4. The orthopedic screw of claim 3, wherein an inner core member defines the tip portion and the circumferential wall; and

further comprising an outer body member disposed circumferentially around the inner core member and comprising the body.

5. The orthopedic screw of claim 4, wherein the inner core member is formed of a first material and the outer body member is formed of a second, different material.

6. The orthopedic screw of claim 5, wherein the first material comprises a metal.

7. The orthopedic screw of claim 6, wherein the second material comprises a polymeric material.

8. The orthopedic screw of claim 7, wherein the first material comprises a Titanium alloy.

9. The orthopedic screw of claim 8, wherein the second material comprises a carbon fiber reinforced polymer.

10. The orthopedic screw of claim 9, wherein the second material comprises carbon fiber reinforced polyether ether ketone.

11. An orthopedic screw having a longitudinal axis, comprising:

a head portion defining a proximal end and defining a proximal thread extending around the longitudinal axis and having a first outer diameter, a tip portion defining a cutting edge and a distal end, a body extending between the proximal end and the distal end along the longitudinal axis and defining a shaft having a second outer diameter that is less than the first outer diameter, and a neck portion defining a taper extending between the first outer diameter and the second outer diameter and having an outer surface that defines first and second cutting flutes that cooperatively define a cutting surface, a cutting relief, and a material removal channel that is continuous with the proximal thread;

a metal inner core member defining the tip portion and the circumferential wall; and

a polymeric outer body member disposed circumferentially around the inner core member and comprising the body;

wherein the proximal end defines a proximal opening to the cavity.

12. The orthopedic screw of claim 11, wherein the head portion defines a continuous circumferential flange that forms the proximal end.

13. The orthopedic screw of claim 12, wherein the proximal end has a third outer diameter that is different from the first outer diameter and the second outer diameter; and

wherein the third outer diameter is less than the first outer diameter and greater than the second outer diameter.

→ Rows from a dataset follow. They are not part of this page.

/-- A die's correction factor after a millisecond (R373), in units of 2^-14, from the measured and the estimated energy in one unit; and
whether it left its range. -/
def calStep (k meas est : Nat) : Nat × Bool :=
  let x : Nat := if est = 0 then Config.calNoEstimate k meas else (3 * k * est + meas * 16384) / (4 * est)
  if x < 12288 then (12288, true) else if 21790 < x then (21790, true) else (x, false)

/-- A millisecond ends (R373): each die's factor is updated, the module total and the input power are reported in W, and the sums start
again. -/
def execPwrCalibration (s : State) : Host.Outcome State Fault Refusal :=
  let s1 := (List.range 4).foldl (fun s d =>
    let r := calStep (s.fld (F.PWR_CAL_K d)) (1000 * s.pwr.msMeas.getD d 0) (s.pwr.msEst.getD d 0)
    let s2 := s.setFld (F.PWR_CAL_K d) r.1
    if r.2 then (s2.set1 F.PWR_STATUS_CAL_RANGE).logDeliv srcPWR 0x0C01 false [(1, d), (2, r.1)] else s2) s
  let s2 := (s1.setFld F.PWR_POWER_P_EST (min 65535 (s.pwr.msTot / (16384 * 1000000000)))).setFld F.PWR_POWER_P_MEAS
    (min 65535 (s.pwr.msIn / 1000000))
  .next { s2 with pwr := { s2.pwr with msEst := [0, 0, 0, 0], msMeas := [0, 0, 0, 0], msTot := 0, msIn := 0 } }

/-- The junction ceiling moves a step; 110 °C forces 1.2 GHz (R378). `temps` are the 64 sensors, 16 a die. -/
def execJunctionStep (temps : List Nat) (s : State) : Host.Outcome State Fault Refusal :=
  let hot := temps.foldl max 0
  let lim := s.fld F.PWR_CTL_JUNC_THROTTLE
  let j := if lim ≤ hot then max 1200 (s.pwr.junc - 25) else if hot + 2 ≤ lim then min 3300 (s.pwr.junc + 25) else s.pwr.junc
  let s1 := { s.setFld F.PWR_POWER_TJ_MAX (min hot 255) with pwr := { s.pwr with junc := j, crit := decide (110 ≤ hot) } }
  if 110 ≤ hot ∧ s.pwr.crit = false then
    let k := (temps.idxOf? hot).getD 0
    .next (((((s1.forceFreq 1200).addReason rsJUNC).set1 F.PWR_STATUS_JUNC_CRIT).logDeliv srcPWR 0x0C02 true
      [(1, k / 16), (1, k % 16), (1, hot)])).levelBreach
  else .next s1

/-- The coolant sensors (R380). -/
def execCoolantSample (inlet outlet : Nat) (s : State) : Host.Outcome State Fault Refusal :=
  let cut := 100 * max (inlet - s.fld F.PWR_CTL_COOL_IN_MAX) (outlet - s.fld F.PWR_CTL_COOL_OUT_MAX)
  let s1 := (s.setFld F.PWR_POWER_COOL_IN (min inlet 255)).setFld F.PWR_POWER_COOL_OUT (min outlet 255)
  let s2 := ({ s1 with pwr := { s1.pwr with cool := cut } }).capUpdate
  if s.pwr.cool = 0 ∧ cut ≠ 0 then .next (s2.logDeliv srcPWR 0x0C04 true [(1, inlet), (1, outlet), (2, cut)]) else .next s2

/-! ## Droop (R377) -/

/-- The supply below which a die's detector trips: the table voltage less DROOP_MV. -/
def State.droopAt (s : State) (d : Nat) : Nat := s.vf d (s.fld F.PWR_STATUS_FREQ) - s.fld F.PWR_CTL_DROOP_MV

/-- A die's supply, the lowest of its four points, in mV: below the threshold its clock is stretched, and its count of calm ac starts
again. -/
def execDroopTrip (die : Fin 4) (supply time : Nat) (s : State) : Host.Outcome State Fault Refusal :=
  if s.droopAt die ≤ supply then .next s
  else
    let s1 := s.pwrTime time
    .next (({ s1 with pwr := { s1.pwr with
      stretch := s1.pwr.stretch ||| 1 <<< die.val, calm := s1.pwr.calm.set die 0 } }).addReason rsDROOP)

/-- Consecutive supplies above a threshold, after `n` before them; the count stops at 256, which ends a stretch. -/
def calmRun (at' : Nat) : Nat → List Nat → Nat
  | n, [] => n
  | n, x :: xs => if 256 ≤ n then n else calmRun at' (if at' < x then n + 1 else 0) xs

/-- A stretched die's supply in its next stretched ac: after 256 consecutive ones above the threshold the stretch ends. -/
def execDroopStretchEnd (die : Fin 4) (supplies : List Nat) (time : Nat) (s : State) : Host.Outcome State Fault Refusal :=
  if !s.pwr.stretch.testBit die then .next s
  else
    let s1 := s.pwrTime time
    let n := calmRun (s1.droopAt die) (s1.pwr.calm.getD die 0) supplies
    if n < 256 then .next { s1 with pwr := { s1.pwr with calm := s1.pwr.calm.set die n } }
    else
      let m := s1.pwr.stretch &&& (15 - 1 <<< die.val)
      let s2 := { s1 with pwr := { s1.pwr with stretch := m, calm := s1.pwr.calm.set die 0 } }
      .next (if m = 0 then s2.dropReason rsDROOP else s2)

/-! ## Power brake (R376) -/

/-- PWRBRK# asserted: 1.2 GHz, held until the next interval and while asserted. -/
def execPwrBrake (time : Nat) (s : State) : Host.Outcome State Fault Refusal :=
  if s.flag F.PWR_HOST_BRAKE then .next s
  else
    let s1 := (s.pwrTime time).set1 F.PWR_HOST_BRAKE
    let f := s1.takeFresh
    .next (((f.1.forceFreq 1200).addReason rsHOST).logDeliv srcPWR 0x0C05 true [(4, Config.brakeUs f.2)]).levelBreach

/-- PWRBRK# deasserted: the brake no longer counts as HOST_LIMIT; FMAX goes on counting where it binds. -/
def execPwrBrakeRelease (time : Nat) (s : State) : Host.Outcome State Fault Refusal :=
  if !s.flag F.PWR_HOST_BRAKE then .next s
  else
    let s1 := (s.pwrTime time).setFld F.PWR_HOST_BRAKE 0
    .next (if s1.pwr.fmaxOn then s1 else s1.dropReason rsHOST)

/-! ## Register writes (R402) -/

/-- A write refused for a field out of range. -/
def State.pwrRefuse (s : State) : State := s.set1 F.PWR_STATUS_CFG_ERR

/-- A field of a word lies in a range. -/
def inRange (v : Word) (lo w a b : Nat) : Bool := decide (a ≤ bitsOf v.toNat lo w) && decide (bitsOf v.toNat lo w ≤ b)

/-- A write of PWR_CTL (R384, R402). A member starts with an effective cap equal to CAP (R387). -/
def State.pwrCtl (s : State) (v : Word) : State :=
  if (v.getLsbD 0 && v.getLsbD 1) || !(inRange v 16 12 900 2800 && inRange v 32 7 10 100 && inRange v 40 8 70 105
      && inRange v 48 8 15 50 && inRange v 56 8 25 70) then s.pwrRefuse
  else
    let was := s.flag F.PWR_CTL_BUDGET_EN
    let s1 := s.setReg R.PWR_CTL (v &&& 0xFFFFFF7F0FFF0003)
    let s2 := if was = v.getLsbD 1 then s1 else
      { s1 with pwr := { s1.pwr with delta := 0, quiet := 0, lost := false, moves := [] } }
    s2.capUpdate

def execPwrCtlWrite (v : BitVec 64) (s : State) : Host.Outcome State Fault Refusal := .next (s.pwrCtl v)

/-- A write of PWR_HOST.FMAX. -/
def State.pwrHostWrite (s : State) (v : Word) : State :=
  if inRange v 0 12 1200 3300 && bitsOf v.toNat 0 12 % 25 == 0 then s.setFld F.PWR_HOST_FMAX (bitsOf v.toNat 0 12)
  else s.pwrRefuse

/-- A write of PWR_STATE: NEXT and WATCH_MS, and the W1C REFUSED. -/
def State.pwrStateWrite (s : State) (v : Word) : State :=
  if inRange v 16 14 1 10000 then
    let s1 := (s.setFld F.PWR_STATE_NEXT (bitsOf v.toNat 0 2)).setFld F.PWR_STATE_WATCH_MS (bitsOf v.toNat 16 14)
    if v.getLsbD 8 then s1.setFld F.PWR_STATE_REFUSED 0 else s1
  else s.pwrRefuse

/-- A write of PWR_QENERGY: the base is a multiple of 8. -/
def State.qenergyWrite (s : State) (v : Word) : State :=
  if bitsOf v.toNat 0 3 = 0 then s.setReg R.PWR_QENERGY (v &&& 0x8000FFFFFFFFFFFF) else s.pwrRefuse

/-- A write of PWR_GRP_CTL. -/
def State.grpCtlWrite (s : State) (v : Word) : State :=
  if inRange v 32 4 3 15 && inRange v 40 11 0 1900 then s.setReg R.PWR_GRP_CTL (v &&& 0xFF07FF0F01FFFFFF) else s.pwrRefuse

/-- A write of PWR_GRP_CFG. -/
def State.grpCfgWrite (s : State) (v : Word) : State :=
  if inRange v 0 9 1 256 && decide (bitsOf v.toNat 16 10 < bitsOf v.toNat 32 10) then
    s.setReg R.PWR_GRP_CFG (v &&& 0x3FF03FF01FF)
  else s.pwrRefuse

/-- A write of a word of PWR_GRP_MOVE; its last word makes the move stand for the controller. -/
def State.moveWrite (s : State) (w : Nat) (v : Word) : State :=
  let s1 := s.setReg (R.PWR_GRP_MOVE w) v
  if w = 3 then { s1 with pwr := { s1.pwr with moveNew := true } } else s1

/-- A write of PWR_GRP_ACK[i]. -/
def State.ackWrite (s : State) (i : Nat) (v : Word) : State :=
  let s1 := s.setReg (R.PWR_GRP_ACK i) (v &&& 0xFFFFFFFFFFF)
  { s1 with pwr := { s1.pwr with ackNew := s1.pwr.ackNew.erase i ++ [i] } }

/-! ## Budget traffic (R387 to R393) -/

/-- A budget message: words written into a register of another device's PWR_ block, or of this one's. -/
def State.budgetSend (s : State) (dev addr : Nat) (ws : List Nat) (here : State → State) : State :=
  if dev = s.fld F.FAB_ID_ID then here s
  else
    let bs := (ws.flatMap (leBytes 8)).map (fun b => (b, false))
    s.fabSend ({ FabPkt.blank with
      opc := 0x02, vc := 0, dst := BitVec.ofNat 16 dev, addr := BitVec.ofNat 48 addr, unit := BitVec.ofNat 16 srcPWR }.carry bs) .none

14. The orthopedic screw of claim 13, wherein the metal inner core member comprises a Titanium alloy.

15. The orthopedic screw of claim 14, wherein the polymeric outer body member comprises a carbon fiber reinforced polymer.

16. The orthopedic screw of claim 15, wherein the polymeric outer body member comprises carbon fiber reinforced polyether ether ketone.

17. An orthopedic screw having a proximal end, a distal end, and a longitudinal axis extending between the proximal end and the distal end, the orthopedic screw comprising:

a metal inner core member extending along the longitudinal axis and defining the proximal end and the distal end;

a polymeric outer body member disposed circumferentially around the inner core member;

a head portion defining a proximal thread extending around the longitudinal axis and having a first outer diameter;

a body extending between the proximal end and the distal end along the longitudinal axis and defining a shaft having a second outer diameter that is less than the first outer diameter; and

a neck portion defining a taper extending between the first outer diameter and the second outer diameter and having an outer surface that defines first and second cutting flutes that cooperatively define a cutting surface, a cutting relief, and a material removal channel that is continuous with the proximal thread.

18. The orthopedic screw of claim 17, wherein the proximal end has a third outer diameter that is different from the first outer diameter and the second outer diameter; and

wherein the third outer diameter is less than the first outer diameter and greater than the second outer diameter.

19. The orthopedic screw of claim 18, wherein the metal inner core member comprises a Titanium alloy.

20. The orthopedic screw of claim 19, wherein the polymeric outer body member comprises a carbon fiber reinforced polymer.